I've been reading the irrigation tutorials, but can't seem to find an answer to this question.

If I have a small square layout with 4 corner heads and 1 head in the center of the yard (all equally spaced apart), and determined that I need a 4.0 gpm nozzle for my 360* head in the center of the yard, would that mean that my 4 heads in the corners (90* rotation on each) would require a 1.0 gpm nozzle?


----------



## g-man (Jun 15, 2017)

Yes. 4:2:1 ratio for 360, 180, 90 degrees.


----------



## schmendog (Jul 26, 2021)

Thanks @g-man

Another question. My system can support 11 GPM (I tested the flow at the spigot which is coming off the supply side of my well pump, with a 5 gallon bucket and a 2 foot length of hose).

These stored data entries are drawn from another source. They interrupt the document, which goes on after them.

/-! ## `State.modCtx` -/

@[simp] theorem State.modCtx_cur (s : State) (f : Ctx → Ctx) : (s.modCtx f).cur = s.cur := rfl
@[simp] theorem State.modCtx_me (s : State) (f : Ctx → Ctx) : (s.modCtx f).me = { s.me with ctx := f s.me.ctx } := rfl
@[simp] theorem State.modCtx_unit (s : State) (f : Ctx → Ctx) : (s.modCtx f).unit = s.unit := rfl
@[simp] theorem State.modCtx_others (s : State) (f : Ctx → Ctx) : (s.modCtx f).others = s.others := rfl
@[simp] theorem State.modCtx_cores (s : State) (f : Ctx → Ctx) : (s.modCtx f).cores = s.cores := rfl
@[simp] theorem State.modCtx_clusters (s : State) (f : Ctx → Ctx) : (s.modCtx f).clusters = s.clusters := rfl
@[simp] theorem State.modCtx_pairs (s : State) (f : Ctx → Ctx) : (s.modCtx f).pairs = s.pairs := rfl
@[simp] theorem State.modCtx_twins (s : State) (f : Ctx → Ctx) : (s.modCtx f).twins = s.twins := rfl
@[simp] theorem State.modCtx_mem (s : State) (f : Ctx → Ctx) : (s.modCtx f).mem = s.mem := rfl
@[simp] theorem State.modCtx_caps (s : State) (f : Ctx → Ctx) : (s.modCtx f).caps = s.caps := rfl
@[simp] theorem State.modCtx_jobs (s : State) (f : Ctx → Ctx) : (s.modCtx f).jobs = s.jobs := rfl
@[simp] theorem State.modCtx_streams (s : State) (f : Ctx → Ctx) : (s.modCtx f).streams = s.streams := rfl
@[simp] theorem State.modCtx_jobCount (s : State) (f : Ctx → Ctx) : (s.modCtx f).jobCount = s.jobCount := rfl
@[simp] theorem State.modCtx_bagRot (s : State) (f : Ctx → Ctx) : (s.modCtx f).bagRot = s.bagRot := rfl
@[simp] theorem State.modCtx_lastTaken (s : State) (f : Ctx → Ctx) : (s.modCtx f).lastTaken = s.lastTaken := rfl
@[simp] theorem State.modCtx_hung (s : State) (f : Ctx → Ctx) : (s.modCtx f).hung = s.hung := rfl
@[simp] theorem State.modCtx_sumAt (s : State) (f : Ctx → Ctx) : (s.modCtx f).sumAt = s.sumAt := rfl
@[simp] theorem State.modCtx_pipes (s : State) (f : Ctx → Ctx) : (s.modCtx f).pipes = s.pipes := rfl
@[simp] theorem State.modCtx_groups (s : State) (f : Ctx → Ctx) : (s.modCtx f).groups = s.groups := rfl
@[simp] theorem State.modCtx_ord (s : State) (f : Ctx → Ctx) : (s.modCtx f).ord = s.ord := rfl
@[simp] theorem State.modCtx_fab (s : State) (f : Ctx → Ctx) : (s.modCtx f).fab = s.fab := rfl
@[simp] theorem State.modCtx_host (s : State) (f : Ctx → Ctx) : (s.modCtx f).host = s.host := rfl
@[simp] theorem State.modCtx_plant (s : State) (f : Ctx → Ctx) : (s.modCtx f).plant = s.plant := rfl
@[simp] theorem State.modCtx_dev (s : State) (f : Ctx → Ctx) : (s.modCtx f).dev = s.dev := rfl
@[simp] theorem State.modCtx_now (s : State) (f : Ctx → Ctx) : (s.modCtx f).now = s.now := rfl
@[simp] theorem State.modCtx_turns (s : State) (f : Ctx → Ctx) : (s.modCtx f).turns = s.turns := rfl
@[simp] theorem State.modCtx_free (s : State) (f : Ctx → Ctx) : (s.modCtx f).free = s.free := rfl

I have two zones with six heads in each zone. Combined (12 heads whose total nozzle gpm is 10.0 gpm) will only run 10 GPM. Is it wise to run both zones at the same time?


----------



## bernstem (Jan 16, 2018)

You can run both zones at the same time if you have the flow and pressure to support it. Some controllers, though, may have issues activating both valves if wired together. As far as I know, it should not harm the valves or plumbing assuming that the supply pipes will support the flow rate without velocity problems.


----------